“A weed is but an unloved flower.”
. . .
. . .
A few weeks ago, I spent several hours on my hands and knees pulling weeds out of my yard.
After an extremely dry previous summer and fall, only weeds sprang up this year where grass once grew. And my inclination, as a good suburban homeowner, was to eradicate them immediately.
But then I got to wondering about the worth in these little plants.
What were they? Are they really that worthless? Good for anything? And after a little research, I discovered that most of these annuals and perennials were far more valuable than I knew.

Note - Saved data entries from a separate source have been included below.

/-- R55: CUEMAP s code writes one to three actions, or NONE for the empty list, in every state, a level, fade or sound level
above its limit stored as the limit; the words it reads back, of values within their limits, write those values again; and
nothing but that list and the reply differs. Its refusals: FORM for a malformed line, RANGE for a screen, a code or a scene
that there is not. What is read as a number, and FORM tested before RANGE, is the model's choice (log entry 12). -/
def Obligations.CuemapWritesTheList : Prop :=
  -- the words of one action, and the action they store
  let stores : List Text → CueAction → Prop := fun w x =>
    match x with
    | .scene n fade => ∃ a b f, w = [txt "SCENE", a, b] ∧ number? a = some n.val ∧ number? b = some f ∧ fade = min 600 f
    | .level c level fade => ∃ a b d l f, w = [txt "LEVEL", a, b, d] ∧ circuitOperand? a = some c ∧ number? b = some l
        ∧ number? d = some f ∧ level = min 255 l ∧ fade = min 600 f
    | .sound level => ∃ a l, w = [txt "SOUND", a] ∧ number? a = some l ∧ level = min 15 l
    | .note => w = [txt "NOTE"]
  -- the words of one action, whatever its scene number
  let action : List Text → Prop := fun w =>
    (∃ x, stores w x) ∨ ∃ a b n f, w = [txt "SCENE", a, b] ∧ number? a = some n ∧ number? b = some f ∧ 7 < n
  let list : List Text → Prop := fun ws =>
    ws = [] ∨ ws = [txt "NONE"] ∨ ∃ l : List (List Text), l.length ≤ 3 ∧ (∀ w ∈ l, action w) ∧ ws = l.flatten
  (∀ x : CueAction, (match x with
      | .scene _ fade => fade ≤ 600
      | .level _ level fade => level ≤ 255 ∧ fade ≤ 600
      | .sound level => level ≤ 15
      | .note => True) → stores x.fields x)
  ∧ ∀ s : State, s.powered = true →
    (∀ (sc : ScreenId) (a b : Text) (k : Nat) (c : EffectCode), s.namesScreen a sc → number? b = some k →
      effectOf? k = some c →
      let writes := fun (ws : List Text) (l : List CueAction) =>
        exec (.cuemap (a :: b :: ws)) s = .next (((s.taken (.cuemap (a :: b :: ws))).modScreen sc
          fun x => { x with cueTable := x.cueTable.set c l }).answer (.ok []))
      writes [txt "NONE"] []
      ∧ ∀ (ws : List (List Text)) (l : List CueAction), ws ≠ [] → ws.length ≤ 3 → List.Forall₂ stores ws l →
          writes ws.flatten l)
    ∧ (∀ ops, (¬ ∃ a b n k ws, ops = a :: b :: ws ∧ number? a = some n ∧ number? b = some k ∧ list ws) →
        exec (.cuemap ops) s = .next (s.answered (.cuemap ops) (.no .form)))
    ∧ ∀ a b n k ws, number? a = some n → number? b = some k → list ws →
        (n < 1 ∨ 2 < n ∨ (n = 2 ∧ s.straps.screen2Fitted = false)
          ∨ k < 3 ∨ 6 < k
          ∨ (∃ (l : List (List Text)) (c d : Text) (v : Nat), l.length ≤ 3 ∧ (∀ w ∈ l, action w) ∧ ws = l.flatten
              ∧ [txt "SCENE", c, d] ∈ l ∧ number? c = some v ∧ 7 < v)) →
        exec (.cuemap (a :: b :: ws)) s = .next (s.answered (.cuemap (a :: b :: ws)) (.no .range))

/-! ### The lamp unit (Chapter 4) -/

/-- Of the lamp record: a gate of the FEED and PROVE phases of a strike, the failure of an attempt, and the ends of the
touch, retract and pause measures (R65 to R67). A gate and a touch measure that end at the same moment are told apart by
the order in which they are taken (R65); that the moment lasts until time passes is log entry 33.

Of the lamp record: the runs of a gate in BURNING, the short-gap retract at its third gate and its end, and the
re-strike at the third arc-out gate (R70, R71). -/
def Obligations.StrikeAndBurningGates : Prop :=
  (∀ (l : LampRec) (count : Nat), l.state = .striking →
     let x := { l with arcCount := min 1500 count, gate := some 0 }
     let out := { l with touchMeasure := none, retractMeasure := none, pauseMeasure := none, shortGapRetract := none,
                         contactorClosed := false, gate := none, feedDuty := 0, lateGate := false }
     let begun := { l with lateGate := false, touchMeasure := some 0, retractMeasure := none, pauseMeasure := none, shortGapRetract := none,
                           contactorClosed := true, gate := some 0, phase := some .feed, proveGates := 0,
                           feedForward := true, feedDuty := 255 }
     -- FEED: touch, or the phase stands
     (l.gate.isSome = true → l.phase = some .feed → count ≤ 50 → l.takeGate count =
       ({ x with touchMeasure := none, feedForward := false, feedDuty := 255, phase := some .retract,
                 retractMeasure := some 0, gate := none }, .quiet))
     ∧ (l.gate.isSome = true → l.phase = some .feed → 50 < count → l.takeGate count = (x, .quiet))
     -- PROVE: the arc not held, not yet proved, or established at the third gate
     ∧ (l.gate.isSome = true → l.phase = some .prove → 1000 ≤ count → l.takeGate count =
         { x with proveGates := l.proveGates + 1, feedForward := true, feedDuty := x.regulationDuty }.attemptFails)
     ∧ (l.gate.isSome = true → l.phase = some .prove → count < 1000 → l.proveGates + 1 < 3 → l.takeGate count =
         ({ x with proveGates := l.proveGates + 1, feedForward := true, feedDuty := x.regulationDuty }, .quiet))
     ∧ (l.gate.isSome = true → l.phase = some .prove → count < 1000 → 3 ≤ l.proveGates + 1 →
         ∃ f ok, l.takeGate count =
           ({ x with proveGates := l.proveGates + 1, feedForward := true, feedDuty := x.regulationDuty, state := .burning,
                     phase := none, attempt := 0, restrike := false, arcOutRun := 0, shortGapRun := 0, buckets := [],
                     completed := 0, openBucket := some 0, bucketMeasure := some 0, forecast := f, carbonOk := ok },
             .struck (if l.restrike = true then none else some l.attempt))
           ∧ f = min 65535 (l.remaining * 60 / l.nominalRate)
           ∧ ok = l.boundLength.map fun len => decide (l.need len ≤ f))
     -- no gate is counted while the contactor is OPEN or the feed retracts; one late for the touch measure writes its count
     ∧ (l.gate = none → l.lateGate = false → l.takeGate count = (l, .quiet))
     ∧ (l.gate = none → l.lateGate = true →
         l.takeGate count = ({ l with arcCount := min 1500 count, lateGate := false }, .quiet))
     -- an attempt fails
     ∧ (l.restrike = true → l.attemptFails =
         ({ out with state := .fault, faultCause := some .arcOut, phase := none, restrike := false, attempt := 0 },
           .failed .arcOut))
     ∧ (l.restrike = false → l.attempt < 3 → l.attemptFails =
         ({ out with phase := some .pause, pauseMeasure := some 0 }, .quiet))
     ∧ (l.restrike = false → 3 ≤ l.attempt → l.attemptFails =
         ({ out with state := .fault, faultCause := some .strike, phase := none, attempt := 0 }, .failed .strike))
     -- the measures
     ∧ (l.phase = some .feed → l.touchMeasure.isSome = true →
         l.touchExpires = ({ l.attemptFails.1 with lateGate := l.gate.isSome }, l.attemptFails.2))
     ∧ (∀ dt, 0 < dt → (l.elapse dt).lateGate = false) ∧ (l.elapse 0).lateGate = l.lateGate
     ∧ (l.phase = some .retract → l.retractMeasure.isSome = true → l.retractExpires =
         { l with retractMeasure := none, gate := some 0, feedForward := true, feedDuty := l.holdingDuty,
                  phase := some .prove })
     ∧ (l.phase = some .pause → l.pauseMeasure.isSome = true → l.pauseExpires =
         { begun with attempt := l.attempt + 1 }))
  ∧ (∀ (l : LampRec) (count : Nat), l.state = .burning →
       let n := min 1500 count
       let a := if n ≤ 200 then l.shortGapRun + 1 else 0
       let b := if 1000 ≤ n then l.arcOutRun + 1 else 0
       let x := { l with arcCount := n, gate := some 0, feedForward := true,
                         feedDuty := { l with arcCount := n }.regulationDuty, shortGapRun := a, arcOutRun := b }
       (l.gate.isSome = true → a < 3 → b < 3 → l.takeGate count = (x, .quiet))
       ∧ (l.gate.isSome = true → 3 ≤ a → l.takeGate count =
           ({ x with shortGapRun := 0, feedForward := false, feedDuty := 255, shortGapRetract := some 0, gate := none },
             .quiet))
       ∧ (l.gate.isSome = true → a < 3 → 3 ≤ b → ∃ f ok, l.takeGate count =
           ({ x with shortGapRun := 0, arcOutRun := 0, state := .striking, restrike := true, attempt := 1,
                     phase := some .feed, proveGates := 0, feedForward := true, feedDuty := 255, touchMeasure := some 0,
                     retractMeasure := none, pauseMeasure := none, shortGapRetract := none, contactorClosed := true,
                     lateGate := false, openBucket := none, bucketMeasure := none, forecast := f, carbonOk := ok }, .quiet)
           ∧ f = l.forecastNow ∧ ok = l.boundLength.map fun len => decide (l.need len ≤ f))
       ∧ (l.gate = none → l.lateGate = false → l.takeGate count = (l, .quiet))
       ∧ (l.shortGapRetract.isSome = true → l.shortGapExpires =
           { l with shortGapRetract := none, gate := some 0, feedForward := true, feedDuty := l.holdingDuty }))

Like lamb’s quarters — a relative of spinach in the goosefoot family — that’s packed with such nutritional goodness as fiber, protein, Vitamins A and C, manganese, calcium, and both omega-3 and omega-6 fatty acids. Oh, and its protein-rich seeds can be used to make bread.
Or consider all the vitamins, minerals, and antioxidants in purslane that benefits our immune system and helps sustain the health and vitality of our heart, bones, and organs.
And, of course, the dreaded dandelion, whose flowers, leaves, and roots have been treating maladies in people for hundreds of years, helping to reduce cholesterol, inflammation, and blood pressure and boost immunity, digestion, and liver health — among other things.
All in all, it was a simple reminder from nature that things which seem to be only invasive and intrusive may actually be beneficial and beautiful in their own ways.